The way I figured out is 我发现的方法是

  1. Once a DStream is created and spark streaming is already in progress, just attach a new stream to it. 创建DStream并且火花流已经在进行中之后,只需将新流附加到该流即可。 This does not seem to work, the createDStream (for a new topic2) does not return a stream and further processing is stopped. 这似乎不起作用,对于新的topic2,createDStream不返回流,并且停止了进一步的处理。 The streaming keep on continuing on the first request (say topic1). 流式处理继续在第一个请求上继续(例如topic1)。

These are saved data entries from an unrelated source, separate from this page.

-- ==== Sys2Proof/Machine/Ops.lean ====
section
/-! DEFINITION. The named operations every meaning is written over: memory, registers, state updates, the stack, and
raising an error (the pseudocode primitives of 00_scope.md section 5.2). -/

namespace Sys2Proof.Machine

/-! ## Memory -/

/-- What a cell that is not listed reads as: 0x00 in every cell the loader did not write (10_state.md R24, D11; log 6). -/
def Memory.unlisted : Byte := 0x00

/-- The canonical form: addresses strictly rising and in 0..255, no entry equal to what an unlisted address reads as. -/
abbrev Memory.wf (m : Memory) : Prop :=
  m.Pairwise (fun c d => c.1 < d.1) ∧ ∀ c ∈ m, c.1 < Config.memSize ∧ c.2 ≠ Memory.unlisted

/-- The byte in cell `a`: `mem[a]`. -/
def Memory.read : Memory → Nat → Byte
  | [], _ => Memory.unlisted
  | (k, b) :: rest, a => if k = a then b else Memory.read rest a

/-- The cell `a` with byte `v` put before `m`, unless it would read so anyway. -/
def Memory.cons (a : Nat) (v : Byte) (m : Memory) : Memory :=
  if v = Memory.unlisted then m else (a, v) :: m

/-- Cell `a` takes byte `v` and no other cell changes: `mem[a] <- v`. -/
def Memory.write : Memory → Nat → Byte → Memory
  | [], a, v => Memory.cons a v []
  | (k, b) :: rest, a, v =>
    if a < k then Memory.cons a v ((k, b) :: rest)
    else if a = k then Memory.cons a v rest
    else (k, b) :: Memory.write rest a v

/-- Put bytes into consecutive cells from address `a` upward; bytes that would lie outside 0..255 are dropped. -/
def Memory.writeBytes (m : Memory) (a : Nat) : List Byte → Memory
  | [] => m
  | b :: bs => Memory.writeBytes (if a < Config.memSize then m.write a b else m) (a + 1) bs

/-- `MemRead(a, 1)` for an integer `a` (20_memory.md R27). -/
def memRead (m : Memory) (a : Int) : Except Err Byte :=
  if a < 0 ∨ a > 255 then throw (.addressError a) else return m.read a.toNat

/-- `MemWrite(a, 1, v)` for an integer `a` (20_memory.md R28). -/
def memWrite (m : Memory) (a : Int) (v : Byte) : Except Err Memory :=
  if a < 0 ∨ a > 255 then throw (.addressError a) else return m.write a.toNat v

/-! ## One update per field of the state -/

/-- Set the register file. -/
def State.withX (s : State) (v : Vector Byte 8) : State := { s with x := v }

/-- `pc <- v`. -/
def State.withPc (s : State) (v : Ptr) : State := { s with pc := v }

/-- `sp <- v`. -/
def State.withSp (s : State) (v : Ptr) : State := { s with sp := v }

/-- `fl <- v`. -/
def State.withFl (s : State) (v : Byte) : State := { s with fl := v }

/-- `running <- v`. -/
def State.withRunning (s : State) (v : Bool) : State := { s with running := v }

/-- `err <- v`. -/
def State.withErr (s : State) (v : Option Err) : State := { s with err := v }

/-- Set the memory. -/
def State.withMem (s : State) (v : Memory) : State := { s with mem := v }

/-- Set the output stream. -/
def State.withOut (s : State) (v : List Byte) : State := { s with out := v }

/-! ## Registers, program counter, output -/

/-- `x[i]` (00_scope.md 5.2): total, every register always holds a value. -/
def State.readReg (s : State) (r : Fin 8) : Byte := s.x[r]

/-- `x[i] <- v`. No register is hardwired or discards writes (10_state.md R9). -/
def State.writeReg (s : State) (r : Fin 8) (v : Byte) : State := s.withX (s.x.set r v)

/-- `pc <- pc + n`. The sum is exact in every state an instruction executes in, where `pc <= 255`
(10_state.md R11; DESIGN CHOICE, log 5). -/
def State.advance (s : State) (n : Nat) : State := s.withPc (s.pc + BitVec.ofNat 9 n)

/-- `zext_9(v)`: a byte placed in the 9-bit `pc` keeps its value (00_scope.md 5.2). -/
def zext9 (v : Byte) : Ptr := v.setWidth 9

/-- `Output(v)`: append the byte to the output stream (10_state.md R17). -/
def State.emit (s : State) (v : Byte) : State := s.withOut (s.out ++ [v])

/-! ## The stack: the one data addressing mode (43_stack.md) -/

/-- The address PUSH and CALL write: `sp - 1`, pre-decrement (43_stack.md R71, 44_control_flow.md R74). -/
def State.pushAddr (s : State) : Int := s.sp.toNat - 1

/-- The address POP and RET read: `sp`, post-increment (43_stack.md R72, 44_control_flow.md R75). -/
def State.popAddr (s : State) : Int := s.sp.toNat

/-- Push one byte: check the address, write the cell, lower `sp` (43_stack.md R71). At `sp = 0` the address is -1 and
the write raises `AddressError(-1)`. -/
def pushByte (s : State) (v : Byte) : Except Err State := do
  let m ← memWrite s.mem s.pushAddr v
  return (s.withMem m).withSp (s.sp - 1)

/-- Pop one byte: read the cell, raise `sp`; the cell keeps its byte (43_stack.md R72). -/
def popByte (s : State) : Except Err (Byte × State) := do
  let v ← memRead s.mem s.popAddr
  return (v, s.withSp (s.sp + 1))

/-! ## Status and errors -/

/-- The status of the machine (10_state.md R15). -/
def State.status (s : State) : Status :=
  match s.err, s.running with
  | some _, _ => .faulted
  | none, false => .halted
  | none, true => .active

/-- `raise E(info)`: taking an error, the one exception entry of this machine (60_exceptions.md R87): `err` takes the
error and no other state element changes; no pc or status is saved, no mode changes, control goes nowhere. There is no return
from it (R89): only reset clears `err`. It is a next state (log 2). -/
def raise (e : Err) (s : State) : Host.Outcome State Fault Refusal := .next (s.withErr (some e))

/-- The end of an instruction's checks: either they all passed and the state is the one its writes give, or the first that
failed is raised from the state BEFORE the instruction, so that an error leaves nothing written
(40_dispatch_cycle.md R57, 60_exceptions.md R88). -/
def settle (s : State) : Except Err State → Host.Outcome State Fault Refusal
  | .ok t => .next t
  | .error e => raise e s

end Sys2Proof.Machine
end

  2. Second, I thought to stop the stream, create DStream and then start streaming again. 其次,我想停止流,创建DStream,然后再次开始流。 I cannot use the same streaming context (it throws an excpection that jobs cannot be added after streaming has been stopped), and if I create a new stream for new topic (topic2), the old stream topic (topic1) is lost and it streams only the new one. 我不能使用相同的流上下文(流停止后将无法添加作业),并且如果我为新主题(topic2)创建新流,则旧流主题(topic1)丢失并且流只有新的。

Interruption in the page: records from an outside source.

-- ==== Sys2Proof/Laws/State.lean ====
section
/-! SUPPORT. One lemma per field per update of the state, each true by rfl, and the fields after reset. -/

namespace Sys2Proof.Machine

variable (s : State)

/-! ### `State.withX` -/

@[simp] theorem State.withX_x (v : Vector Byte 8) : (s.withX v).x = v := rfl
@[simp] theorem State.withX_pc (v : Vector Byte 8) : (s.withX v).pc = s.pc := rfl
@[simp] theorem State.withX_sp (v : Vector Byte 8) : (s.withX v).sp = s.sp := rfl
@[simp] theorem State.withX_fl (v : Vector Byte 8) : (s.withX v).fl = s.fl := rfl
@[simp] theorem State.withX_running (v : Vector Byte 8) : (s.withX v).running = s.running := rfl
@[simp] theorem State.withX_err (v : Vector Byte 8) : (s.withX v).err = s.err := rfl
@[simp] theorem State.withX_mem (v : Vector Byte 8) : (s.withX v).mem = s.mem := rfl
@[simp] theorem State.withX_out (v : Vector Byte 8) : (s.withX v).out = s.out := rfl

/-! ### `State.withPc` -/

@[simp] theorem State.withPc_x (v : Ptr) : (s.withPc v).x = s.x := rfl
@[simp] theorem State.withPc_pc (v : Ptr) : (s.withPc v).pc = v := rfl
@[simp] theorem State.withPc_sp (v : Ptr) : (s.withPc v).sp = s.sp := rfl
@[simp] theorem State.withPc_fl (v : Ptr) : (s.withPc v).fl = s.fl := rfl
@[simp] theorem State.withPc_running (v : Ptr) : (s.withPc v).running = s.running := rfl
@[simp] theorem State.withPc_err (v : Ptr) : (s.withPc v).err = s.err := rfl
@[simp] theorem State.withPc_mem (v : Ptr) : (s.withPc v).mem = s.mem := rfl
@[simp] theorem State.withPc_out (v : Ptr) : (s.withPc v).out = s.out := rfl

/-! ### `State.withSp` -/

@[simp] theorem State.withSp_x (v : Ptr) : (s.withSp v).x = s.x := rfl
@[simp] theorem State.withSp_pc (v : Ptr) : (s.withSp v).pc = s.pc := rfl
@[simp] theorem State.withSp_sp (v : Ptr) : (s.withSp v).sp = v := rfl
@[simp] theorem State.withSp_fl (v : Ptr) : (s.withSp v).fl = s.fl := rfl
@[simp] theorem State.withSp_running (v : Ptr) : (s.withSp v).running = s.running := rfl
@[simp] theorem State.withSp_err (v : Ptr) : (s.withSp v).err = s.err := rfl
@[simp] theorem State.withSp_mem (v : Ptr) : (s.withSp v).mem = s.mem := rfl
@[simp] theorem State.withSp_out (v : Ptr) : (s.withSp v).out = s.out := rfl

/-! ### `State.withFl` -/

@[simp] theorem State.withFl_x (v : Byte) : (s.withFl v).x = s.x := rfl
@[simp] theorem State.withFl_pc (v : Byte) : (s.withFl v).pc = s.pc := rfl
@[simp] theorem State.withFl_sp (v : Byte) : (s.withFl v).sp = s.sp := rfl
@[simp] theorem State.withFl_fl (v : Byte) : (s.withFl v).fl = v := rfl
@[simp] theorem State.withFl_running (v : Byte) : (s.withFl v).running = s.running := rfl
@[simp] theorem State.withFl_err (v : Byte) : (s.withFl v).err = s.err := rfl
@[simp] theorem State.withFl_mem (v : Byte) : (s.withFl v).mem = s.mem := rfl
@[simp] theorem State.withFl_out (v : Byte) : (s.withFl v).out = s.out := rfl

/-! ### `State.withRunning` -/

@[simp] theorem State.withRunning_x (v : Bool) : (s.withRunning v).x = s.x := rfl
@[simp] theorem State.withRunning_pc (v : Bool) : (s.withRunning v).pc = s.pc := rfl
@[simp] theorem State.withRunning_sp (v : Bool) : (s.withRunning v).sp = s.sp := rfl
@[simp] theorem State.withRunning_fl (v : Bool) : (s.withRunning v).fl = s.fl := rfl
@[simp] theorem State.withRunning_running (v : Bool) : (s.withRunning v).running = v := rfl
@[simp] theorem State.withRunning_err (v : Bool) : (s.withRunning v).err = s.err := rfl
@[simp] theorem State.withRunning_mem (v : Bool) : (s.withRunning v).mem = s.mem := rfl
@[simp] theorem State.withRunning_out (v : Bool) : (s.withRunning v).out = s.out := rfl

/-! ### `State.withErr` -/

@[simp] theorem State.withErr_x (v : Option Err) : (s.withErr v).x = s.x := rfl
@[simp] theorem State.withErr_pc (v : Option Err) : (s.withErr v).pc = s.pc := rfl
@[simp] theorem State.withErr_sp (v : Option Err) : (s.withErr v).sp = s.sp := rfl
@[simp] theorem State.withErr_fl (v : Option Err) : (s.withErr v).fl = s.fl := rfl
@[simp] theorem State.withErr_running (v : Option Err) : (s.withErr v).running = s.running := rfl
@[simp] theorem State.withErr_err (v : Option Err) : (s.withErr v).err = v := rfl
@[simp] theorem State.withErr_mem (v : Option Err) : (s.withErr v).mem = s.mem := rfl
@[simp] theorem State.withErr_out (v : Option Err) : (s.withErr v).out = s.out := rfl

/-! ### `State.withMem` -/

@[simp] theorem State.withMem_x (v : Memory) : (s.withMem v).x = s.x := rfl
@[simp] theorem State.withMem_pc (v : Memory) : (s.withMem v).pc = s.pc := rfl
@[simp] theorem State.withMem_sp (v : Memory) : (s.withMem v).sp = s.sp := rfl
@[simp] theorem State.withMem_fl (v : Memory) : (s.withMem v).fl = s.fl := rfl
@[simp] theorem State.withMem_running (v : Memory) : (s.withMem v).running = s.running := rfl
@[simp] theorem State.withMem_err (v : Memory) : (s.withMem v).err = s.err := rfl
@[simp] theorem State.withMem_mem (v : Memory) : (s.withMem v).mem = v := rfl
@[simp] theorem State.withMem_out (v : Memory) : (s.withMem v).out = s.out := rfl

/-! ### `State.withOut` -/

@[simp] theorem State.withOut_x (v : List Byte) : (s.withOut v).x = s.x := rfl
@[simp] theorem State.withOut_pc (v : List Byte) : (s.withOut v).pc = s.pc := rfl
@[simp] theorem State.withOut_sp (v : List Byte) : (s.withOut v).sp = s.sp := rfl
@[simp] theorem State.withOut_fl (v : List Byte) : (s.withOut v).fl = s.fl := rfl
@[simp] theorem State.withOut_running (v : List Byte) : (s.withOut v).running = s.running := rfl
@[simp] theorem State.withOut_err (v : List Byte) : (s.withOut v).err = s.err := rfl
@[simp] theorem State.withOut_mem (v : List Byte) : (s.withOut v).mem = s.mem := rfl
@[simp] theorem State.withOut_out (v : List Byte) : (s.withOut v).out = v := rfl

/-! ### The updates made of them: only the field they set changes -/

@[simp] theorem State.writeReg_x (r : Fin 8) (v : Byte) : (s.writeReg r v).x = s.x.set r v := rfl
@[simp] theorem State.writeReg_pc (r : Fin 8) (v : Byte) : (s.writeReg r v).pc = s.pc := rfl
@[simp] theorem State.writeReg_sp (r : Fin 8) (v : Byte) : (s.writeReg r v).sp = s.sp := rfl
@[simp] theorem State.writeReg_fl (r : Fin 8) (v : Byte) : (s.writeReg r v).fl = s.fl := rfl
@[simp] theorem State.writeReg_running (r : Fin 8) (v : Byte) : (s.writeReg r v).running = s.running := rfl
@[simp] theorem State.writeReg_err (r : Fin 8) (v : Byte) : (s.writeReg r v).err = s.err := rfl
@[simp] theorem State.writeReg_mem (r : Fin 8) (v : Byte) : (s.writeReg r v).mem = s.mem := rfl
@[simp] theorem State.writeReg_out (r : Fin 8) (v : Byte) : (s.writeReg r v).out = s.out := rfl

@[simp] theorem State.advance_x (n : Nat) : (s.advance n).x = s.x := rfl
@[simp] theorem State.advance_pc (n : Nat) : (s.advance n).pc = s.pc + BitVec.ofNat 9 n := rfl
@[simp] theorem State.advance_sp (n : Nat) : (s.advance n).sp = s.sp := rfl
@[simp] theorem State.advance_fl (n : Nat) : (s.advance n).fl = s.fl := rfl
@[simp] theorem State.advance_running (n : Nat) : (s.advance n).running = s.running := rfl
@[simp] theorem State.advance_err (n : Nat) : (s.advance n).err = s.err := rfl
@[simp] theorem State.advance_mem (n : Nat) : (s.advance n).mem = s.mem := rfl
@[simp] theorem State.advance_out (n : Nat) : (s.advance n).out = s.out := rfl

@[simp] theorem State.emit_x (v : Byte) : (s.emit v).x = s.x := rfl
@[simp] theorem State.emit_pc (v : Byte) : (s.emit v).pc = s.pc := rfl
@[simp] theorem State.emit_sp (v : Byte) : (s.emit v).sp = s.sp := rfl
@[simp] theorem State.emit_fl (v : Byte) : (s.emit v).fl = s.fl := rfl
@[simp] theorem State.emit_running (v : Byte) : (s.emit v).running = s.running := rfl
@[simp] theorem State.emit_err (v : Byte) : (s.emit v).err = s.err := rfl
@[simp] theorem State.emit_mem (v : Byte) : (s.emit v).mem = s.mem := rfl
@[simp] theorem State.emit_out (v : Byte) : (s.emit v).out = s.out ++ [v] := rfl

@[simp] theorem State.jumpTo_x (r : Fin 8) : (s.jumpTo r).x = s.x := rfl
@[simp] theorem State.jumpTo_pc (r : Fin 8) : (s.jumpTo r).pc = zext9 (s.readReg r) := rfl
@[simp] theorem State.jumpTo_sp (r : Fin 8) : (s.jumpTo r).sp = s.sp := rfl
@[simp] theorem State.jumpTo_fl (r : Fin 8) : (s.jumpTo r).fl = s.fl := rfl
@[simp] theorem State.jumpTo_running (r : Fin 8) : (s.jumpTo r).running = s.running := rfl
@[simp] theorem State.jumpTo_err (r : Fin 8) : (s.jumpTo r).err = s.err := rfl
@[simp] theorem State.jumpTo_mem (r : Fin 8) : (s.jumpTo r).mem = s.mem := rfl
@[simp] theorem State.jumpTo_out (r : Fin 8) : (s.jumpTo r).out = s.out := rfl

/-! ### Reading registers -/

theorem State.readReg_eq (r : Fin 8) : s.readReg r = s.x[r] := rfl

/-- A register reads back what was written to it, and the others read as before. -/
@[simp] theorem State.readReg_writeReg (q r : Fin 8) (v : Byte) :
    (s.writeReg q v).readReg r = if q = r then v else s.readReg r := by
  simp [State.readReg, State.writeReg, State.withX, Vector.getElem_set, Fin.ext_iff]

/-- After reset every general register reads as its reset value. -/
@[simp] theorem State.readReg_reset (r : Fin 8) : State.reset.readReg r = Config.regReset := by
  simp [State.readReg, State.reset]

/-! ### The status -/

theorem State.status_active_iff : s.status = .active ↔ s.err = none ∧ s.running = true := by
  unfold State.status; split <;> simp_all

theorem State.status_halted_iff : s.status = .halted ↔ s.err = none ∧ s.running = false := by
  unfold State.status; split <;> simp_all

theorem State.status_faulted_iff : s.status = .faulted ↔ s.err ≠ none := by
  unfold State.status; split <;> simp_all

end Sys2Proof.Machine
end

Here is the code, have a look 这是代码,看看

 JavaStreamingContext javaStreamingContext;
        if(null == javaStreamingContext) {
            javaStreamingContext =  JavaStreamingContext(sparkContext, Durations.seconds(duration));
        } else {
            StreamingContextState streamingContextState = javaStreamingContext.getState();
            if(streamingContextState == StreamingContextState.STOPPED) {
                javaStreamingContext =  JavaStreamingContext(sparkContext, Durations.seconds(duration));
            }


        }
Collection<String> topics = Arrays.asList(getTopicName(schemaName));
        SparkVoidFunctionImpl impl = new SparkVoidFunctionImpl(getSparkSession());

        KafkaUtils.createDirectStream(javaStreamingContext,
                LocationStrategies.PreferConsistent(),
                ConsumerStrategies.<String, String>Subscribe(topics, getKafkaParamMap()))
                .map((stringStringConsumerRecord) -> stringStringConsumerRecord.value())
                .foreachRDD(impl);
if (javaStreamingContext.getState() == StreamingContextState.ACTIVE) {

            javaStreamingContext.start();
            javaStreamingContext.awaitTermination();
        }

Don't worry about SparkVoidFunctionImpl, this is a custom class with is the implementation of VoidFunction. 不用担心SparkVoidFunctionImpl,这是一个自定义类,是VoidFunction的实现。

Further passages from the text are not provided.